【发布时间】:2019-08-01 21:51:12
【问题描述】:
我有一个批处理作业,从 SQLServer 读取记录并写入 MariaDB。即使我在批处理过程中实现了分区的概念,但过程很慢
以下是源系统和目标系统的数据源配置。
@Bean(name = "sourceSqlServerDataSource")
public DataSource mysqlDataSource() {
HikariDataSource hikariDataSource = new HikariDataSource();
hikariDataSource.setMaximumPoolSize(100);
hikariDataSource.setUsername(username);
hikariDataSource.setPassword(password);
hikariDataSource.setJdbcUrl(jdbcUrl);
hikariDataSource.setDriverClassName(driverClassName);
hikariDataSource.setPoolName("Source-SQL-Server");
return hikariDataSource;
}
@Bean(name = "targetMySqlDataSource")
@Primary
public DataSource mysqlDataSource() {
HikariDataSource hikariDataSource = new HikariDataSource();
hikariDataSource.setMaximumPoolSize(100);
hikariDataSource.setUsername(username);
hikariDataSource.setPassword(password);
hikariDataSource.setJdbcUrl(jdbcUrl);
hikariDataSource.setDriverClassName(driverClassName);
hikariDataSource.setPoolName("Target-Myql-Server");
return hikariDataSource;
}
下面是配置的My Bean和线程池taskexecutor
@Bean(name = "myBatchJobsThreadPollTaskExecutor")
public ThreadPoolTaskExecutor initializeThreadPoolTaskExecutor() {
ThreadPoolTaskExecutor threadPoolTaskExecutor = new ThreadPoolTaskExecutor();
threadPoolTaskExecutor.setCorePoolSize(100);
threadPoolTaskExecutor.setMaxPoolSize(200);
threadPoolTaskExecutor.setThreadNamePrefix("My-Batch-Jobs-TaskExecutor ");
threadPoolTaskExecutor.setWaitForTasksToCompleteOnShutdown(Boolean.TRUE);
threadPoolTaskExecutor.initialize();
log.info("Thread Pool Initialized with min {} and Max {} Pool Size",threadPoolTaskExecutor.getCorePoolSize(),threadPoolTaskExecutor.getMaxPoolSize() );
return threadPoolTaskExecutor;
}
这里是配置的步骤和分区步骤
@Bean(name = "myMainStep")
public Step myMainStep() throws Exception{
return stepBuilderFactory.get("myMainStep").chunk(500)
.reader(myJdbcReader(null,null))
.writer(myJpaWriter()).listener(chunkListener)
.build();
}
@Bean
public Step myPartitionStep() throws Exception {
return stepBuilderFactory.get("myPartitionStep").listener(myStepListener)

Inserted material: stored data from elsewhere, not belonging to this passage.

@[simp] theorem State.spend_pending (s : State) (r : Nat) (p : Option Nat) (n : Nat) : (s.spend r p n).pending = s.pending := rfl
@[simp] theorem State.spend_cycle (s : State) (r : Nat) (p : Option Nat) (n : Nat) : (s.spend r p n).cycle = s.cycle := rfl
@[simp] theorem State.spend_frameNo (s : State) (r : Nat) (p : Option Nat) (n : Nat) : (s.spend r p n).frameNo = s.frameNo := rfl
@[simp] theorem State.spend_wallAt (s : State) (r : Nat) (p : Option Nat) (n : Nat) : (s.spend r p n).wallAt = s.wallAt := rfl
@[simp] theorem State.spend_freeCtr (s : State) (r : Nat) (p : Option Nat) (n : Nat) : (s.spend r p n).freeCtr = s.freeCtr := rfl
@[simp] theorem State.spend_nextKey (s : State) (r : Nat) (p : Option Nat) (n : Nat) : (s.spend r p n).nextKey = s.nextKey := rfl
@[simp] theorem State.spend_out (s : State) (r : Nat) (p : Option Nat) (n : Nat) : (s.spend r p n).out = s.out := rfl
@[simp] theorem State.spend_cells (s : State) (r : Nat) (p : Option Nat) (n : Nat) : (s.spend r p n).cells = s.cells := rfl
@[simp] theorem State.spend_blocks (s : State) (r : Nat) (p : Option Nat) (n : Nat) : (s.spend r p n).blocks = s.blocks := rfl
@[simp] theorem State.spend_stks (s : State) (r : Nat) (p : Option Nat) (n : Nat) : (s.spend r p n).stks = s.stks := rfl
@[simp] theorem State.spend_cold (s : State) (r : Nat) (p : Option Nat) (n : Nat) : (s.spend r p n).cold = s.cold := rfl
@[simp] theorem State.spend_parts (s : State) (r : Nat) (p : Option Nat) (n : Nat) : (s.spend r p n).parts = s.parts := rfl
@[simp] theorem State.spend_raised (s : State) (r : Nat) (p : Option Nat) (n : Nat) : (s.spend r p n).raised = s.raised := rfl
@[simp] theorem State.spend_counters (s : State) (r : Nat) (p : Option Nat) (n : Nat) : (s.spend r p n).counters = s.counters := rfl
@[simp] theorem State.spend_retired (s : State) (r : Nat) (p : Option Nat) (n : Nat) : (s.spend r p n).retired = s.retired := rfl
@[simp] theorem State.spend_ports (s : State) (r : Nat) (p : Option Nat) (n : Nat) : (s.spend r p n).ports = s.ports := rfl
@[simp] theorem State.spend_fab (s : State) (r : Nat) (p : Option Nat) (n : Nat) : (s.spend r p n).fab = s.fab := rfl
@[simp] theorem State.spend_shadows (s : State) (r : Nat) (p : Option Nat) (n : Nat) : (s.spend r p n).shadows = s.shadows := rfl
@[simp] theorem State.spend_tu (s : State) (r : Nat) (p : Option Nat) (n : Nat) : (s.spend r p n).tu = s.tu := rfl
@[simp] theorem State.spend_islands (s : State) (r : Nat) (p : Option Nat) (n : Nat) : (s.spend r p n).islands = s.islands := rfl
@[simp] theorem State.spend_pwr (s : State) (r : Nat) (p : Option Nat) (n : Nat) : (s.spend r p n).pwr = s.pwr := rfl
@[simp] theorem State.spend_seqr (s : State) (r : Nat) (p : Option Nat) (n : Nat) : (s.spend r p n).seqr = s.seqr := rfl
@[simp] theorem State.spend_keys (s : State) (r : Nat) (p : Option Nat) (n : Nat) : (s.spend r p n).keys = s.keys := rfl
@[simp] theorem State.spend_sessions (s : State) (r : Nat) (p : Option Nat) (n : Nat) : (s.spend r p n).sessions = s.sessions := rfl
@[simp] theorem State.spend_openFail (s : State) (r : Nat) (p : Option Nat) (n : Nat) : (s.spend r p n).openFail = s.openFail := rfl
@[simp] theorem State.spend_audit (s : State) (r : Nat) (p : Option Nat) (n : Nat) : (s.spend r p n).audit = s.audit := rfl
@[simp] theorem State.spend_auditIdx (s : State) (r : Nat) (p : Option Nat) (n : Nat) : (s.spend r p n).auditIdx = s.auditIdx := rfl
@[simp] theorem State.spend_auditHead (s : State) (r : Nat) (p : Option Nat) (n : Nat) : (s.spend r p n).auditHead = s.auditHead := rfl
@[simp] theorem State.spend_checks (s : State) (r : Nat) (p : Option Nat) (n : Nat) : (s.spend r p n).checks = s.checks := rfl
@[simp] theorem State.spend_openSec (s : State) (r : Nat) (p : Option Nat) (n : Nat) : (s.spend r p n).openSec = s.openSec := rfl
@[simp] theorem State.spend_mute (s : State) (r : Nat) (p : Option Nat) (n : Nat) : (s.spend r p n).mute = s.mute := rfl
@[simp] theorem State.spend_spFw (s : State) (r : Nat) (p : Option Nat) (n : Nat) : (s.spend r p n).spFw = s.spFw := rfl
@[simp] theorem State.spend_mgFw (s : State) (r : Nat) (p : Option Nat) (n : Nat) : (s.spend r p n).mgFw = s.mgFw := rfl
@[simp] theorem State.spend_spRun (s : State) (r : Nat) (p : Option Nat) (n : Nat) : (s.spend r p n).spRun = s.spRun := rfl
@[simp] theorem State.spend_mgRun (s : State) (r : Nat) (p : Option Nat) (n : Nat) : (s.spend r p n).mgRun = s.mgRun := rfl
@[simp] theorem State.spend_mgmtDown (s : State) (r : Nat) (p : Option Nat) (n : Nat) : (s.spend r p n).mgmtDown = s.mgmtDown := rfl
@[simp] theorem State.spend_boot (s : State) (r : Nat) (p : Option Nat) (n : Nat) : (s.spend r p n).boot = s.boot := rfl
@[simp] theorem State.spend_io (s : State) (r : Nat) (p : Option Nat) (n : Nat) : (s.spend r p n).io = s.io := rfl
@[simp] theorem State.spend_fuses (s : State) (r : Nat) (p : Option Nat) (n : Nat) : (s.spend r p n).fuses = s.fuses := rfl
@[simp] theorem State.spend_rings (s : State) (r : Nat) (p : Option Nat) (n : Nat) : (s.spend r p n).rings = s.rings := rfl
@[simp] theorem State.spend_msix (s : State) (r : Nat) (p : Option Nat) (n : Nat) : (s.spend r p n).msix = s.msix := rfl
@[simp] theorem State.spend_msixWait (s : State) (r : Nat) (p : Option Nat) (n : Nat) : (s.spend r p n).msixWait = s.msixWait := rfl
@[simp] theorem State.spend_inProg (s : State) (r : Nat) (p : Option Nat) (n : Nat) : (s.spend r p n).inProg = s.inProg := rfl
@[simp] theorem State.spend_errs (s : State) (r : Nat) (p : Option Nat) (n : Nat) : (s.spend r p n).errs = s.errs := rfl
@[simp] theorem State.spend_errNext (s : State) (r : Nat) (p : Option Nat) (n : Nat) : (s.spend r p n).errNext = s.errNext := rfl
@[simp] theorem State.spend_flashErr (s : State) (r : Nat) (p : Option Nat) (n : Nat) : (s.spend r p n).flashErr = s.flashErr := rfl
@[simp] theorem State.spend_pFaults (s : State) (r : Nat) (p : Option Nat) (n : Nat) : (s.spend r p n).pFaults = s.pFaults := rfl
@[simp] theorem State.spend_jFaults (s : State) (r : Nat) (p : Option Nat) (n : Nat) : (s.spend r p n).jFaults = s.jFaults := rfl
@[simp] theorem State.spend_health (s : State) (r : Nat) (p : Option Nat) (n : Nat) : (s.spend r p n).health = s.health := rfl
@[simp] theorem State.spend_cnt (s : State) (r : Nat) (p : Option Nat) (n : Nat) : (s.spend r p n).cnt = s.cnt := rfl
@[simp] theorem State.spend_round (s : State) (r : Nat) (p : Option Nat) (n : Nat) : (s.spend r p n).round = s.round := rfl
@[simp] theorem State.spend_calFlash (s : State) (r : Nat) (p : Option Nat) (n : Nat) : (s.spend r p n).calFlash = s.calFlash := rfl
@[simp] theorem State.spend_calLoad (s : State) (r : Nat) (p : Option Nat) (n : Nat) : (s.spend r p n).calLoad = s.calLoad := rfl
@[simp] theorem State.spend_mgrDrop (s : State) (r : Nat) (p : Option Nat) (n : Nat) : (s.spend r p n).mgrDrop = s.mgrDrop := rfl
@[simp] theorem State.spend_detachCmd (s : State) (r : Nat) (p : Option Nat) (n : Nat) : (s.spend r p n).detachCmd = s.detachCmd := rfl
@[simp] theorem State.spend_taken (s : State) (r : Nat) (p : Option Nat) (n : Nat) : (s.spend r p n).taken = s.taken := rfl
@[simp] theorem State.spend_rota (s : State) (r : Nat) (p : Option Nat) (n : Nat) : (s.spend r p n).rota = s.rota := rfl
@[simp] theorem State.spend_rotaSet (s : State) (r : Nat) (p : Option Nat) (n : Nat) : (s.spend r p n).rotaSet = s.rotaSet := rfl
@[simp] theorem State.spend_cell (s : State) (r : Nat) (p : Option Nat) (n : Nat) (j : Nat) : (s.spend r p n).cell j = s.cell j := rfl
@[simp] theorem State.spend_block (s : State) (r : Nat) (p : Option Nat) (n : Nat) (j : Nat) : (s.spend r p n).block j = s.block j := rfl
@[simp] theorem State.spend_part (s : State) (r : Nat) (p : Option Nat) (n : Nat) (j : Nat) : (s.spend r p n).part j = s.part j := rfl
@[simp] theorem State.spend_stack (s : State) (r : Nat) (p : Option Nat) (n : Nat) (j : Nat) : (s.spend r p n).stack j = s.stack j := rfl
@[simp] theorem State.spend_port (s : State) (r : Nat) (p : Option Nat) (n : Nat) (j : Nat) : (s.spend r p n).port j = s.port j := rfl
@[simp] theorem State.spend_shadow (s : State) (r : Nat) (p : Option Nat) (n : Nat) (j : Nat) : (s.spend r p n).shadow j = s.shadow j := rfl
@[simp] theorem State.spend_island (s : State) (r : Nat) (p : Option Nat) (n : Nat) (j : Nat) : (s.spend r p n).island j = s.island j := rfl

.partitioner(myMainStep()).partitioner("myPartition",myPartition)
.gridSize(50).taskExecutor(asyncTaskExecutor).build();
}
用读者和作者更新帖子
@Bean(name = "myJdbcReader")
@StepScope
public JdbcPagingItemReader myJdbcReader(@Value("#{stepExecutionContext[parameter1]}") Integer parameter1, @Value("#{stepExecutionContext[parameter2]}") Integer parameter2) throws Exception{
JdbcPagingItemReader jdbcPagingItemReader = new JdbcPagingItemReader();
jdbcPagingItemReader.setDataSource(myTargetDataSource);
jdbcPagingItemReader.setPageSize(500);
jdbcPagingItemReader.setRowMapper(myRowMapper());
Map<String,Object> paramaterMap=new HashMap<>();
paramaterMap.put("parameter1",parameter1);
paramaterMap.put("parameter2",parameter2);
jdbcPagingItemReader.setQueryProvider(myQueryProvider());
jdbcPagingItemReader.setParameterValues(paramaterMap);
return jdbcPagingItemReader;
}
@Bean(name = "myJpaWriter")
public ItemWriter myJpaWriter(){
JpaItemWriter<MyTargetTable> targetJpaWriter = new JpaItemWriter<>();
targetJpaWriter.setEntityManagerFactory(localContainerEntityManagerFactoryBean.getObject());
return targetJpaWriter;
}
有人可以说明如何使用 Spring 批处理提高读写性能...?
【问题讨论】:
-
你也可以发布读者/作者吗?
-
@StanislavL 感谢您的回复。我已经用读者和作者更新了这篇文章
-
你有没有分析过?瓶颈是什么?
-
@MichaelMinella 对不起,您能否指导/建议如何实现分析并找出瓶颈。由于我已经实现了步骤执行侦听器,工作开始和结束之间的时间差是25 万条记录需要 30 分钟
-
1.添加必要的配置以在生成的日志中输出 sql 以提取数据。 2.使用sql客户端手动运行sql,查看查询执行计划。查找表扫描。如果您看到表扫描可能会创建一个索引。 3. 还要确认应用服务器和数据库服务器之间的延迟。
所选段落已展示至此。